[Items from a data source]
:::::

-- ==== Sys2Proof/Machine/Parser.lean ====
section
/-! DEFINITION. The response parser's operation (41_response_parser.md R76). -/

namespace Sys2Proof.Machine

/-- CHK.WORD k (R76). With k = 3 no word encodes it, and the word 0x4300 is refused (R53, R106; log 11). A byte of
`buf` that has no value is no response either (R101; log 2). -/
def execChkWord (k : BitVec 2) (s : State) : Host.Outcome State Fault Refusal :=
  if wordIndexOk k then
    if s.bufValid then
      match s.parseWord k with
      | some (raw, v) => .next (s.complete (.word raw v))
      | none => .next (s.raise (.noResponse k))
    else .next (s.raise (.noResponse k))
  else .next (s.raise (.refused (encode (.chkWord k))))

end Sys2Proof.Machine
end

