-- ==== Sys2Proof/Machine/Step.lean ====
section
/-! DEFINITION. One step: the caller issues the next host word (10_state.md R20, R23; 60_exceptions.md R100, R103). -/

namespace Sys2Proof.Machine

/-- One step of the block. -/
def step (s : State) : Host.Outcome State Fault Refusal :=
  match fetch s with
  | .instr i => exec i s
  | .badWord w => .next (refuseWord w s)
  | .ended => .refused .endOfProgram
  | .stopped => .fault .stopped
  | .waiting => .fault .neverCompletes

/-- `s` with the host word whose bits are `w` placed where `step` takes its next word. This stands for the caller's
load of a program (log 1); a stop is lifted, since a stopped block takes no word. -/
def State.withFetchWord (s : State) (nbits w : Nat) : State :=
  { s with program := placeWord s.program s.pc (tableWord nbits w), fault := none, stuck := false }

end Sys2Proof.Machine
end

:::::

Description of the task: Pull every line holding "lean" out of the records.

Output of the exercise:
-- ==== Sys2Proof/Machine/Parser.lean ====
-- ==== Sys2Proof/Machine/Step.lean ====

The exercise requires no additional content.